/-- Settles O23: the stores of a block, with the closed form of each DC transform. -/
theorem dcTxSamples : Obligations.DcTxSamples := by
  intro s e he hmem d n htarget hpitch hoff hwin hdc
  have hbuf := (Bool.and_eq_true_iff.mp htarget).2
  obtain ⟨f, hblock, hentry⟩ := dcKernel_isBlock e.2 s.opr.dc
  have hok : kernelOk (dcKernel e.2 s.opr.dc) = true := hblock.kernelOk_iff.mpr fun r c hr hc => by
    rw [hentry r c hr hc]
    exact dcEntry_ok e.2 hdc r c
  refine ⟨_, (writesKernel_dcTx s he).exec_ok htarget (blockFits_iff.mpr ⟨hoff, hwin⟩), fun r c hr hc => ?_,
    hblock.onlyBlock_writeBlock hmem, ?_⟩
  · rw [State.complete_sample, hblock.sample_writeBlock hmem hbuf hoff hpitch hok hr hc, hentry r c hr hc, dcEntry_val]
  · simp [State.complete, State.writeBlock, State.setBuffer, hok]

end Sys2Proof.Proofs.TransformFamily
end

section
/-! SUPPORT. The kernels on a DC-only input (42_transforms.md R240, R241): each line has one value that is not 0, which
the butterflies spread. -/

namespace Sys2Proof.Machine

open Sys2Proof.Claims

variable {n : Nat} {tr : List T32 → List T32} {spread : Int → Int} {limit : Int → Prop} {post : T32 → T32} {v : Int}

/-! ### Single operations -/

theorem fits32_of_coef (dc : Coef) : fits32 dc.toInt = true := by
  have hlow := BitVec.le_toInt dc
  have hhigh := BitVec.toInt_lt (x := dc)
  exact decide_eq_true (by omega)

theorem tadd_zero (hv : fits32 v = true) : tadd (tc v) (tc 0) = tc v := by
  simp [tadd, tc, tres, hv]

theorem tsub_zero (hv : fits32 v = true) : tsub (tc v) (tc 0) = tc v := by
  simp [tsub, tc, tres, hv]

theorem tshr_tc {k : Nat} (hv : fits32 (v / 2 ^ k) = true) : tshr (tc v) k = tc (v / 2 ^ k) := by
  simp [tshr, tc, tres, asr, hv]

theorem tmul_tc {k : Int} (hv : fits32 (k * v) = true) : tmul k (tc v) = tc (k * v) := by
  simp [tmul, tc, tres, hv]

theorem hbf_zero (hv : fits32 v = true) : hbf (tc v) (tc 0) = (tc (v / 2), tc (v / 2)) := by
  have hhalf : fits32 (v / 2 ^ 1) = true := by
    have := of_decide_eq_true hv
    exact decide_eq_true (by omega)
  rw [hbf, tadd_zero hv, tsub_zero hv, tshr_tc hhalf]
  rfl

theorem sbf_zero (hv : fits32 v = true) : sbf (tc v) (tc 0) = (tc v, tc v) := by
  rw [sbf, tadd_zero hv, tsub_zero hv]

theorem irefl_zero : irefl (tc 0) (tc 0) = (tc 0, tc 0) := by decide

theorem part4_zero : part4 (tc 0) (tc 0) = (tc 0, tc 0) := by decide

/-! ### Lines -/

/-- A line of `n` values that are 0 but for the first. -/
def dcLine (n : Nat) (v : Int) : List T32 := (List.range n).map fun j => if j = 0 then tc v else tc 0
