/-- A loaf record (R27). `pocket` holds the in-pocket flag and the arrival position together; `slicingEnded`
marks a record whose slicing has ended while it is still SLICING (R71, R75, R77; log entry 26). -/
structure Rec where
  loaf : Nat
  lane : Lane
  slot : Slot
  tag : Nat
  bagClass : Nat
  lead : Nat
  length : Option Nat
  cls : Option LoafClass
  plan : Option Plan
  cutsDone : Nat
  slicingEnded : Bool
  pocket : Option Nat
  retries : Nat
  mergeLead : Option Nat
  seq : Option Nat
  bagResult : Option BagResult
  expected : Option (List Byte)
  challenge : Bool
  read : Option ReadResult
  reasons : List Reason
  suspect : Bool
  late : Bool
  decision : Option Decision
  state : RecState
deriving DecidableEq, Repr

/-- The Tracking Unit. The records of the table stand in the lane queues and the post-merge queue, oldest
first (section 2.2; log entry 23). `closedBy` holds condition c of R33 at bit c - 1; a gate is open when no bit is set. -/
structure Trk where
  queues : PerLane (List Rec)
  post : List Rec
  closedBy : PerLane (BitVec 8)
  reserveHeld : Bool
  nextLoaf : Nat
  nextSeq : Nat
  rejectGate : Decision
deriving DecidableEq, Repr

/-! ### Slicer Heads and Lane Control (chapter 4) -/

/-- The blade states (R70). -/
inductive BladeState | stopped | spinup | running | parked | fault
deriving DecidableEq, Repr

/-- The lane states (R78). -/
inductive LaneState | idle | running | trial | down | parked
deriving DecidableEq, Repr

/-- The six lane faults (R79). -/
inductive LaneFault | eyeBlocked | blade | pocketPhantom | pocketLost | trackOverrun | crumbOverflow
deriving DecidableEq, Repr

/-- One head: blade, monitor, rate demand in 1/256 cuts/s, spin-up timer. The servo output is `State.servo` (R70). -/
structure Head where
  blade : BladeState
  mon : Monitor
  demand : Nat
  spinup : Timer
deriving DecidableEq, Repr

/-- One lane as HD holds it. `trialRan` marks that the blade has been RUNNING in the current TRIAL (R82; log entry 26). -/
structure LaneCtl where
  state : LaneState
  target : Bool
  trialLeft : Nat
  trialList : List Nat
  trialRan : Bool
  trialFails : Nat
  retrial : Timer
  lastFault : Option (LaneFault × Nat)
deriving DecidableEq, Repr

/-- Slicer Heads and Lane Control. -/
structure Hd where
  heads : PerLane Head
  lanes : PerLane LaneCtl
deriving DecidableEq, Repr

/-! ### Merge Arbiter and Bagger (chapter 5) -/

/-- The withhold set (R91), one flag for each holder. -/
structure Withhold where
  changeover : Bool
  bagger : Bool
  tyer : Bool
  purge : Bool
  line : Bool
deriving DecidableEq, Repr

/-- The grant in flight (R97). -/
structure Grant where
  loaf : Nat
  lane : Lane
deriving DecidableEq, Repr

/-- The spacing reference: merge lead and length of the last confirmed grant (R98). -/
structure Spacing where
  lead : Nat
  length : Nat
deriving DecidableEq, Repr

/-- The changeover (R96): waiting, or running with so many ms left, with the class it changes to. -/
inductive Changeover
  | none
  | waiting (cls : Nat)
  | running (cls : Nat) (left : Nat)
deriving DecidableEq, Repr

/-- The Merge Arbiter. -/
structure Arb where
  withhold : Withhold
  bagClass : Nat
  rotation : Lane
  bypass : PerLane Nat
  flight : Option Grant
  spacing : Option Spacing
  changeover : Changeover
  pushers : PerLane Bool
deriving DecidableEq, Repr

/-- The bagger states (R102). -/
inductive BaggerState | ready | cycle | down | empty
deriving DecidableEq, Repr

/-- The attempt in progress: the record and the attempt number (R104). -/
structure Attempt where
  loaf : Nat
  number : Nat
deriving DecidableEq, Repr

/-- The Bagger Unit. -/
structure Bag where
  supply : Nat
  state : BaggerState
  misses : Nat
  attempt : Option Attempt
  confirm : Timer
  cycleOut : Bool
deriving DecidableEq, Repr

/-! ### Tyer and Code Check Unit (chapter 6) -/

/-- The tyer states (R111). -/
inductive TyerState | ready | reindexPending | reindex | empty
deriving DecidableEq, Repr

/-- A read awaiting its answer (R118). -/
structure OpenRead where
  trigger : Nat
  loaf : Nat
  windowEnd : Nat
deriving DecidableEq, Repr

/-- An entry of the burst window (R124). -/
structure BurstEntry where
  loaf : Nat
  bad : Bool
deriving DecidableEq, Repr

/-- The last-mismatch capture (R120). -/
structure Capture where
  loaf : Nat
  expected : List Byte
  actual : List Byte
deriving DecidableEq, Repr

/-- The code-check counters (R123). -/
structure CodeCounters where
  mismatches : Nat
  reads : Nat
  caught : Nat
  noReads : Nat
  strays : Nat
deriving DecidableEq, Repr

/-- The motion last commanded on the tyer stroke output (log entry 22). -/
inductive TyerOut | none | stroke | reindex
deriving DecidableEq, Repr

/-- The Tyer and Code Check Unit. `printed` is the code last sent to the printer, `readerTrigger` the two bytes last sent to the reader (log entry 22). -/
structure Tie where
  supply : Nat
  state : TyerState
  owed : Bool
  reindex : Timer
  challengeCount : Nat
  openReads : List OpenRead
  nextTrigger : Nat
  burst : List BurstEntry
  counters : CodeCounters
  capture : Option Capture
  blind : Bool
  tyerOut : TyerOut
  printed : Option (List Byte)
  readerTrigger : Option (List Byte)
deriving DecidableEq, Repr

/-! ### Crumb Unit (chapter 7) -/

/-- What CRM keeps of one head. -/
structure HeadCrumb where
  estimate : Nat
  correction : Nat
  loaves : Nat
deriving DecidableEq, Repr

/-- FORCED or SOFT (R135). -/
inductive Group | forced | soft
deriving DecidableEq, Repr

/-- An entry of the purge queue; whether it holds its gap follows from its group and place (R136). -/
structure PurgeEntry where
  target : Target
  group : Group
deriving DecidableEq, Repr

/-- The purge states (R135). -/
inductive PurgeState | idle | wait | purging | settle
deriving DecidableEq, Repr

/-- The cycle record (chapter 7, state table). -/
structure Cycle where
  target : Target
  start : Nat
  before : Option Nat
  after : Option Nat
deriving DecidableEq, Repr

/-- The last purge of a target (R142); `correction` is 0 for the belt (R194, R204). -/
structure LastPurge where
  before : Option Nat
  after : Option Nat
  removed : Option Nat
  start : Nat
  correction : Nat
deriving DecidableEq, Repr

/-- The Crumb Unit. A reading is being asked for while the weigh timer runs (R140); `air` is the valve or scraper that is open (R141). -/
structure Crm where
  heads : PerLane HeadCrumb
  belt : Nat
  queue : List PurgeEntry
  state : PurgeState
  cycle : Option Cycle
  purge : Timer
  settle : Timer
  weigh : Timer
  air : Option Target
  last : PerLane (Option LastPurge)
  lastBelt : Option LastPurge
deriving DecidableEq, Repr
========
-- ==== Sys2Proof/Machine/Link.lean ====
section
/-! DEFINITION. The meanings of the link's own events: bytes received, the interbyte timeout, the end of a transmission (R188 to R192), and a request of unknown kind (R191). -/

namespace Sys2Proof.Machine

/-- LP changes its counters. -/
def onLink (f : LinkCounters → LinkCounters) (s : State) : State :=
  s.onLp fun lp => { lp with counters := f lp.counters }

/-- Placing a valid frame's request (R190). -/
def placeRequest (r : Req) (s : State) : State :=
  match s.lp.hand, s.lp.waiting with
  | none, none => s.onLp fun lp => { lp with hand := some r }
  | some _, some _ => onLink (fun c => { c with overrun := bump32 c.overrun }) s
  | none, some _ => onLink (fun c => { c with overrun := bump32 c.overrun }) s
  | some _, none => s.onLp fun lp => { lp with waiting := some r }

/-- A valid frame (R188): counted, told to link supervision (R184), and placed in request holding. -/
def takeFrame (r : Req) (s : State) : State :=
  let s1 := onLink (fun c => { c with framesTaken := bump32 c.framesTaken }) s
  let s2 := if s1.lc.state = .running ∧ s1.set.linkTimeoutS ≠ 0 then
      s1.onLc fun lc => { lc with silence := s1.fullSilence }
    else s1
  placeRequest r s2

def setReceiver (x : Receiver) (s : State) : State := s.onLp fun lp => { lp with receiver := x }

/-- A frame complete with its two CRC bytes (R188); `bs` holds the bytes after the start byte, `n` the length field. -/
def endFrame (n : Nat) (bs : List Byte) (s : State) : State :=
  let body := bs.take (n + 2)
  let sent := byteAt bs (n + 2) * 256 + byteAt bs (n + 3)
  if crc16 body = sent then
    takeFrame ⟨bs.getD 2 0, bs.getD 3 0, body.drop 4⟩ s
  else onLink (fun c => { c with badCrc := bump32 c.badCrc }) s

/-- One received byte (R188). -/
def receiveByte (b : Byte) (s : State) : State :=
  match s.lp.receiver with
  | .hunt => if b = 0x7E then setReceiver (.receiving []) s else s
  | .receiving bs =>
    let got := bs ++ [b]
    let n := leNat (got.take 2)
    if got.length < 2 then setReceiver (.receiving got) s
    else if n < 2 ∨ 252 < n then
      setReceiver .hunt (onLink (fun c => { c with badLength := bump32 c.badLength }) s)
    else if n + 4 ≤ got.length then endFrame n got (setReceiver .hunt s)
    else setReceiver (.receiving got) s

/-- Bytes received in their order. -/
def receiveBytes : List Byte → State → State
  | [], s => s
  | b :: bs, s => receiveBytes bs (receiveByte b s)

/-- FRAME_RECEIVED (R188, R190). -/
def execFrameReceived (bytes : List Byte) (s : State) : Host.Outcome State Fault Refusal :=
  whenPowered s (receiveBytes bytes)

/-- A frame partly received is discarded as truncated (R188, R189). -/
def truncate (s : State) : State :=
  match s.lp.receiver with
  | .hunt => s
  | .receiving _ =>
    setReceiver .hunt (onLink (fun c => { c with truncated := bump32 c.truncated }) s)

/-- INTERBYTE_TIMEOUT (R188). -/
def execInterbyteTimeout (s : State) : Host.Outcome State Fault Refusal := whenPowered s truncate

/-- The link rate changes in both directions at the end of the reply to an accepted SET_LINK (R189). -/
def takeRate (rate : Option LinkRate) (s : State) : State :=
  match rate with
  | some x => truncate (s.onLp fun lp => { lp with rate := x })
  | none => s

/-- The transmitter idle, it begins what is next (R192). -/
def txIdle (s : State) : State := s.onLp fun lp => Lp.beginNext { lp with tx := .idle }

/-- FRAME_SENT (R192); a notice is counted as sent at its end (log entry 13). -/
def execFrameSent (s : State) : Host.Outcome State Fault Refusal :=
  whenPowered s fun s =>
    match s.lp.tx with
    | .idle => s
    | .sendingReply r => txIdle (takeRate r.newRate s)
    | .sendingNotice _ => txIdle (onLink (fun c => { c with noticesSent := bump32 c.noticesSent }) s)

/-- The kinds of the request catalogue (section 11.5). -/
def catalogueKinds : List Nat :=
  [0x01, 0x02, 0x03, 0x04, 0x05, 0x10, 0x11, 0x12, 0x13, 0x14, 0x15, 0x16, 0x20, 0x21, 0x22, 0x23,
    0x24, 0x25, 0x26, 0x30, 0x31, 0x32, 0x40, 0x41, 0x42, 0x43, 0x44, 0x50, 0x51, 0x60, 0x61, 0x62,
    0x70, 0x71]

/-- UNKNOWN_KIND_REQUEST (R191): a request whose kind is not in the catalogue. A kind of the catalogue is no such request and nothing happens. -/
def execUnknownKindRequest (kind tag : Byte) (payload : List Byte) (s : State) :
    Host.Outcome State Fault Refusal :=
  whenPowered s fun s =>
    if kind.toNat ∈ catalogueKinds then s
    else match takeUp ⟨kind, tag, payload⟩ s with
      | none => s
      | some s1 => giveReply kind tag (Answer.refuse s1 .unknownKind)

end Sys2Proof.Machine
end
========
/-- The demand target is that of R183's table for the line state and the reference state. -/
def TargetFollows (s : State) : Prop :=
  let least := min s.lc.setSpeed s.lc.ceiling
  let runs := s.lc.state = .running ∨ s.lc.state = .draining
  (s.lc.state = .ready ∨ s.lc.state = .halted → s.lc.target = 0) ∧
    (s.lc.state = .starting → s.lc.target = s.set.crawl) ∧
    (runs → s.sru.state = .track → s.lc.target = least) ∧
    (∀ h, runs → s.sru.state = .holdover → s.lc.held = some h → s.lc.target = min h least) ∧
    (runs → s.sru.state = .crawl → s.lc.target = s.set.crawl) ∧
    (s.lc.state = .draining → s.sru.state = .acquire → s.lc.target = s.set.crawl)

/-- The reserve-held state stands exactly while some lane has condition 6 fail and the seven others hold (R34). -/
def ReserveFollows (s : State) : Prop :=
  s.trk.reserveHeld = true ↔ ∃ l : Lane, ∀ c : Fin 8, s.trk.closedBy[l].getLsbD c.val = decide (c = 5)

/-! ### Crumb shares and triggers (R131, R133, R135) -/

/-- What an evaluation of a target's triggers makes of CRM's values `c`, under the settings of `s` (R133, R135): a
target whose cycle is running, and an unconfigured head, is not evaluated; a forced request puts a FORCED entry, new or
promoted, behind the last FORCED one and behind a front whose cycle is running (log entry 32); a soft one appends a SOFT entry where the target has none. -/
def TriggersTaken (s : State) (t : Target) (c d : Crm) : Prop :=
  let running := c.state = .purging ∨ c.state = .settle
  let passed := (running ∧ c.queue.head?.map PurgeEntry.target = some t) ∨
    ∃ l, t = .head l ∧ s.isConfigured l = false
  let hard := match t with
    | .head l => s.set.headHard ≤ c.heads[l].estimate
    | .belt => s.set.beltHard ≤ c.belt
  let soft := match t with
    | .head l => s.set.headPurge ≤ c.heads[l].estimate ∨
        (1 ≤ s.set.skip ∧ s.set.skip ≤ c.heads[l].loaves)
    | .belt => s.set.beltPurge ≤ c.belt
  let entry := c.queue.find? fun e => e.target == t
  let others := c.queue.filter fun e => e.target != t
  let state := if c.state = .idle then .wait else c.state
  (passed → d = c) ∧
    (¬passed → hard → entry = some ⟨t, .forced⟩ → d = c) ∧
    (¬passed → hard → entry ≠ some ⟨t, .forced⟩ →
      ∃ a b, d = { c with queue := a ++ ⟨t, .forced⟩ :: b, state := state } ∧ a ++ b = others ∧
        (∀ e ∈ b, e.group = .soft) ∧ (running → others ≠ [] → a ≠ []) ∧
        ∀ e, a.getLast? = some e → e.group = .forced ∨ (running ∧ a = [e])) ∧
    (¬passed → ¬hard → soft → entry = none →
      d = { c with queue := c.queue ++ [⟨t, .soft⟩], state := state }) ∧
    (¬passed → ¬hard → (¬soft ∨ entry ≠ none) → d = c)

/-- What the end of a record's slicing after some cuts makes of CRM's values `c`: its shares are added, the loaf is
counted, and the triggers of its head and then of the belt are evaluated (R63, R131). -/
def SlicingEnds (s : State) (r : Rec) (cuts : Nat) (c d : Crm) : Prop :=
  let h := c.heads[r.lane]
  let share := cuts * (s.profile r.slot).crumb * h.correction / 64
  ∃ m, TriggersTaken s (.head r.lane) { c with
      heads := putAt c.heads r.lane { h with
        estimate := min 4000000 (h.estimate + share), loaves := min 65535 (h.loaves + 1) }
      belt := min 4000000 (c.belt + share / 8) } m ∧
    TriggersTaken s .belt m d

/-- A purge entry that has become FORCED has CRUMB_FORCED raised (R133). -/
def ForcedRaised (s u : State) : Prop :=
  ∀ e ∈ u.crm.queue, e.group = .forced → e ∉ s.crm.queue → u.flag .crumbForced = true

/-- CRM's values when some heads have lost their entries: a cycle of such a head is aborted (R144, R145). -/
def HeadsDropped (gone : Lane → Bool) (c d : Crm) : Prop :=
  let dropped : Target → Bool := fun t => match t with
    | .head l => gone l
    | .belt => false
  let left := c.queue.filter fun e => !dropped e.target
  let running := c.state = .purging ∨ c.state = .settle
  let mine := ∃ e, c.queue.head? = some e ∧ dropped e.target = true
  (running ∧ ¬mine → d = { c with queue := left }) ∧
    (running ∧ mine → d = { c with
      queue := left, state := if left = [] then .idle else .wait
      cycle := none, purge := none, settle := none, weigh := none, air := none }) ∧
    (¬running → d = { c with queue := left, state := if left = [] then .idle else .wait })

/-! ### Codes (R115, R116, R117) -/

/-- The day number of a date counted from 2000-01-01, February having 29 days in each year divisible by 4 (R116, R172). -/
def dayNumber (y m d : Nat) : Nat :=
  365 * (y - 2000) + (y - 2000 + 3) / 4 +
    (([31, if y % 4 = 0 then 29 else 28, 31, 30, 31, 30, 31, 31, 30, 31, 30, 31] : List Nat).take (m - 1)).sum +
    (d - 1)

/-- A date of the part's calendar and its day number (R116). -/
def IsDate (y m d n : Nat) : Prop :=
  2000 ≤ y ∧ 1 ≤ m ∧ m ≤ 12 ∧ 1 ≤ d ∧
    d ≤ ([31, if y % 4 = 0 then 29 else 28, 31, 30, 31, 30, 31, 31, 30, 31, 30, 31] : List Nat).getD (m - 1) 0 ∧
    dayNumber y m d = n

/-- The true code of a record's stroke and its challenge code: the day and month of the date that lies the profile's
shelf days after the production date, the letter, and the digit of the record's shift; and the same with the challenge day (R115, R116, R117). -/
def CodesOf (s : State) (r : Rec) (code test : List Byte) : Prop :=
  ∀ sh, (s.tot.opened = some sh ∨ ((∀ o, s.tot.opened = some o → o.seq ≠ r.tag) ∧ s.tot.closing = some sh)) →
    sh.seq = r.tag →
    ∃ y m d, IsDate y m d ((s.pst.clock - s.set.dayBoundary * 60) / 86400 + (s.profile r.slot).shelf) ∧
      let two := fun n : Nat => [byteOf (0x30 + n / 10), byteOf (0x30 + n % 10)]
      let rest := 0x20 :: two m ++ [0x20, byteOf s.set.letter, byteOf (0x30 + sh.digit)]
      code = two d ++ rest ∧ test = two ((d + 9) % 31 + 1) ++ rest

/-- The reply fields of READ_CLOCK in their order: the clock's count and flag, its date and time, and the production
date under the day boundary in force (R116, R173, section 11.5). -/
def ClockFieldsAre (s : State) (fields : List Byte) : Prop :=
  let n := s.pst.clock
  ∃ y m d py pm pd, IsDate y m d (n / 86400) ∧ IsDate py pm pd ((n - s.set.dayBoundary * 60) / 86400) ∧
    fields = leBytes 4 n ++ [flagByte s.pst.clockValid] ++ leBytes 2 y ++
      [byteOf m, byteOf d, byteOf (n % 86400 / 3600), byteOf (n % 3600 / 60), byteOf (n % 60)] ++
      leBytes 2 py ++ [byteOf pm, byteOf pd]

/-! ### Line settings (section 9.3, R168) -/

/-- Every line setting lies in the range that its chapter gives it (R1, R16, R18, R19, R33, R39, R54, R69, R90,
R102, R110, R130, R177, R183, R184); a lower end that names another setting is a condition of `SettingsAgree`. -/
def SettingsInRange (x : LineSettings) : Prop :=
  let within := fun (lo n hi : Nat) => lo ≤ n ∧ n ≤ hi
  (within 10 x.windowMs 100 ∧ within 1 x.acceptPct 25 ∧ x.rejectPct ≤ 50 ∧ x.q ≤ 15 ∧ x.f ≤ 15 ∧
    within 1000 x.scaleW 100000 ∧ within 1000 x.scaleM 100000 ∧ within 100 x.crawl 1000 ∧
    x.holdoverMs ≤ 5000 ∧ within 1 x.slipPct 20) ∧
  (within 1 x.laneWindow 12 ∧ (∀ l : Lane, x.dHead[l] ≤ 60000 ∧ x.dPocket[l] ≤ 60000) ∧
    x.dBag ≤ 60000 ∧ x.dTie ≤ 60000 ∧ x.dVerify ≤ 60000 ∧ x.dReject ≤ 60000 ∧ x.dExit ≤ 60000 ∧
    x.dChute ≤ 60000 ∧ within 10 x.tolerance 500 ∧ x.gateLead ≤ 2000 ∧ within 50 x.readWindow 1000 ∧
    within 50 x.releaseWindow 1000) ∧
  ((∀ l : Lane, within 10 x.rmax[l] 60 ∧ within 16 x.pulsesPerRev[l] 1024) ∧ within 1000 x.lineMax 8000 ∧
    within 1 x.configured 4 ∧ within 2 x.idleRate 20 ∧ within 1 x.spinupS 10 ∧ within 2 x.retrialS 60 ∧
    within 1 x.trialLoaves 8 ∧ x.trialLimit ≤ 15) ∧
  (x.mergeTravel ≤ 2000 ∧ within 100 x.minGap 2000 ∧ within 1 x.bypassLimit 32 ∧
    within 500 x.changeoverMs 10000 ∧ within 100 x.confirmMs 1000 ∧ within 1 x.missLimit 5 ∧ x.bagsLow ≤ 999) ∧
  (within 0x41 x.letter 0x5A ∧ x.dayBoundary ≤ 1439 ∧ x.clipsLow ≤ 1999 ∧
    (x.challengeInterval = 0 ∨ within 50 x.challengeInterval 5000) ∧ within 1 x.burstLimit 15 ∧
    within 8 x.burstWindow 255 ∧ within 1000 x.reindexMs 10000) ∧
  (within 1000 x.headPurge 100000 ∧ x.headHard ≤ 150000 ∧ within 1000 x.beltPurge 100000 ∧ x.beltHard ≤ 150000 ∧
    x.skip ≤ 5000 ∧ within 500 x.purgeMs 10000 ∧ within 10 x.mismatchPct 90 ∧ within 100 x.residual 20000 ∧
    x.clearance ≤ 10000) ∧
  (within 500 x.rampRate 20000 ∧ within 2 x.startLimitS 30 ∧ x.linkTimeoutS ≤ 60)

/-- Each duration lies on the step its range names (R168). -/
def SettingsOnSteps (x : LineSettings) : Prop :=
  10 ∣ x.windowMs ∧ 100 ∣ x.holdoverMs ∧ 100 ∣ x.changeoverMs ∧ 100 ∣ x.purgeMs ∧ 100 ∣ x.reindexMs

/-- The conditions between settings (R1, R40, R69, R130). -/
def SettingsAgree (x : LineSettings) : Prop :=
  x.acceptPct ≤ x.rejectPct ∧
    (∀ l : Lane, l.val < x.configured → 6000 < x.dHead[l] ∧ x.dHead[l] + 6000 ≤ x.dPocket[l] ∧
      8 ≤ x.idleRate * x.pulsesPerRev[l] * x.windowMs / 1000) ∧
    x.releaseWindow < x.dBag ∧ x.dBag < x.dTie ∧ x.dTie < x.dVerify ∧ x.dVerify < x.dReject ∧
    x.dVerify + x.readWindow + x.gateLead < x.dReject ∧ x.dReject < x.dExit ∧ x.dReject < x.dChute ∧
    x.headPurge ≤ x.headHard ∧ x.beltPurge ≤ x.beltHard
========
YOUR INSTRUCTIONS: Looking through the data above, copy out each line in which the string "gateLead" occurs.

SOLUTION FOR THIS PROBLEM:
    x.dChute ≤ 60000 ∧ within 10 x.tolerance 500 ∧ x.gateLead ≤ 2000 ∧ within 50 x.readWindow 1000 ∧
    x.dVerify + x.readWindow + x.gateLead < x.dReject ∧ x.dReject < x.dExit ∧ x.dReject < x.dChute ∧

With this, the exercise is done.